■ How to complete this task: Starting with the line that contains "is filled. -/" and stopping after the line that contains "(∀ op ∈ [1, 2, 3, 4, 5, 6], let", return each line below exactly as written, with no others.

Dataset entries
....

-- ==== Sys2Proof/Tests/Walkers.lean ====
section
/-!
SUPPORT. Witnesses for the statements about page walkers, seals and staged pages.
-/

set_option Elab.async false

namespace Sys2Proof.Tests

open Sys2Proof Sys2Proof.Machine

/-- A walk request of one destination whose lengths lie at 0x1A000. -/
def reqOf (op : Nat) : WalkReq :=
  { station := 0, bundle := 0, op := op, mode := 0, layer := 0, lenSlot := 5, countSlot0 := 6, groupFirst := 0, groupCount := 1
    listToken := 1, itemToken := 2, doneToken := 63, ackCount := 1, lenTable := 0x1A000, listOffset := 7 }

/-- The fixture with one lengths entry (sequence 0), a request of this kind, and bytes in its store. -/
def walking (op cur new : Nat) (l : List (Nat × Bytes)) (f : WalkRun → WalkRun := id) : State :=
  powered fun k => { k with
    walk := f { k.walk with reqs := [reqOf op] }
    store := ([(0x1F000, toLe 8 1), (0x1A000, toLe 4 0 ++ toLe 4 cur ++ toLe 4 new ++ toLe 4 0)] ++ l).foldl
      (fun m (a, b) => wrBytes m a b) k.store }

/-- What every walker statement asks of the state. -/
def walkHyps (s : State) (r : WalkReq) : Bool :=
  (s.ctx 0).walk.reqs == [r] && (s.ctx 0).itin.kv == some kvDecl && (s.ctx 0).state == .running && s.counting 0 &&
    decide (s.stnsOfCtx 0).Nodup && decide (r.station < s.stnCount 0) && decide (s.token 0 r.station r.doneToken < 65530)

/-- The one lengths entry. -/
def lenOf (cur new : Nat) : Len := { index := 0, seq := 0, cur := cur, new := new, flags := 0 }

/-- A live sequence 0 with one block. -/
def liveSeq : Nat × Bytes := (kvDecl.rec_ 0, toLe 8 1 ++ toLe 8 7 ++ toLe 4 0 ++ toLe 4 1)
/-- Its block 0. -/
def block0 (e : Entry) : Nat × Bytes := (kvDecl.entryAddr 0 0, toLe 8 e.toNat)

/-- WalkersListWork: READ of a full open block and of a sealed one, APPEND of a new sequence. -/
theorem test_walk_list :
    (let s := walking 1 1000 24 [liveSeq, block0 { state := 1, spn := 0, link := 1 }]
     let k := s.ctx 0
     walkHyps s (reqOf 1) = true ∧ k.lens (reqOf 1) = .ok [lenOf 1000 24] ∧ 1000 + 24 ≤ kvDecl.slots ∧ 7 + 1 ≤ kvDecl.listItems ∧
      s.token 0 0 1 < 65530 ∧ s.token 0 0 2 < 65530 ∧ k.walk.staging = [] ∧ k.itin.shapes.find? (·.slot == 6) = some ⟨6, 100, 0x1F008⟩ ∧
      (k.seqHead kvDecl 0).live = true ∧ (k.entry kvDecl 0 0).state = 1 ∧ (∀ g ∈ k.walk.staging, g.station ≠ 0)) ∧
    (let s := walking 1 1000 24 [liveSeq, block0 { state := 2, spn := 3 }]
     let k := s.ctx 0
     walkHyps s (reqOf 1) = true ∧ k.lens (reqOf 1) = .ok [lenOf 1000 24] ∧ (k.seqHead kvDecl 0).live = true ∧
      (k.entry kvDecl 0 0).state = 2 ∧ k.walk.staging = []) ∧
    (let s := walking 2 0 1 []
     let k := s.ctx 0
     walkHyps s (reqOf 2) = true ∧ k.lens (reqOf 2) = .ok [lenOf 0 1] ∧ (k.seqHead kvDecl 0).live = false ∧
      (k.entry kvDecl 0 0).state = 0 ∧ kvDecl.layers ≤ s.freeSpns 0 ∧ kvDecl.frameGroups ≤ 2 ^ 20 ∧ 0 < kvDecl.frameGroups ∧
      0 ∉ k.walk.frames) := by decide +kernel

/-- WalkersListWork: each listing request of a lengths word above its maximum or with reserved bits, an ACK beyond what is filled. -/
theorem test_walk_faults :
    (∀ op ∈ [1, 2, 3, 4, 5, 6], let s := walking op 0 1 [(0x1F000, toLe 8 101)]
      walkHyps s (reqOf op) = true ∧ leNat (rdBytes (s.ctx 0).store 0x1F000 8) = 101) ∧
    (let s := walking 1 0 1 [(0x1F000, toLe 8 (2 ^ 32 + 1))]
     leNat (rdBytes (s.ctx 0).store 0x1F000 8) / 2 ^ 32 = 1) ∧
    (let s := walking 7 0 0 []
     walkHyps s (reqOf 7) = true ∧ mget 0 (s.ctx 0).walk.filled 0 < (reqOf 7).ackCount ∧ s.stnOfCtx 0 0 < 1024) := by decide +kernel

/-- PagesSealStageAndRelease: COMMIT of a layer that is due, of a sealed block and of a layer sealed before; RELEASE of a live and of
a free sequence; ACK. -/
theorem test_walk_commit :
    (let s := walking 3 1000 24 [liveSeq, block0 { state := 1, spn := 0, link := 1 }]
     let k := s.ctx 0
     walkHyps s (reqOf 3) = true ∧ k.lens (reqOf 3) = .ok [lenOf 1000 24] ∧ (1000 + 24) / kvDecl.slots = 1 ∧
      (k.entry kvDecl 0 0).state = 1 ∧ (k.entry kvDecl 0 0).sealedLayers = (reqOf 3).layer) ∧
    (let s := walking 6 0 0 [liveSeq]
     walkHyps s (reqOf 6) = true ∧ (s.ctx 0).lens (reqOf 6) = .ok [lenOf 0 0] ∧ ((s.ctx 0).seqHead kvDecl 0).live = true) ∧
    (let s := walking 6 0 0 []
     walkHyps s (reqOf 6) = true ∧ (s.ctx 0).lens (reqOf 6) = .ok [lenOf 0 0] ∧ ((s.ctx 0).seqHead kvDecl 0).live = false) ∧
    (∀ n ∈ [({ state := 2, spn := 3 } : Entry), { state := 1, spn := 3, sealedLayers := 1, link := 1 }],
      let s := walking 3 1000 24 [liveSeq, block0 n]
      walkHyps s (reqOf 3) = true ∧ (s.ctx 0).lens (reqOf 3) = .ok [lenOf 1000 24] ∧ (s.ctx 0).entry kvDecl 0 0 = n ∧
        (n.state = 2 ∨ n.state = 1 ∧ (reqOf 3).layer < n.sealedLayers)) ∧
    (let s := walking 7 0 0 [] fun w => { w with filled := [(0, 1)] }
     walkHyps s (reqOf 7) = true ∧ (reqOf 7).ackCount ≤ mget 0 (s.ctx 0).walk.filled 0) := by decide +kernel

....

■ Task answer:
/-- WalkersListWork: each listing request of a lengths word above its maximum or with reserved bits, an ACK beyond what is filled. -/
theorem test_walk_faults :
    (∀ op ∈ [1, 2, 3, 4, 5, 6], let s := walking op 0 1 [(0x1F000, toLe 8 101)]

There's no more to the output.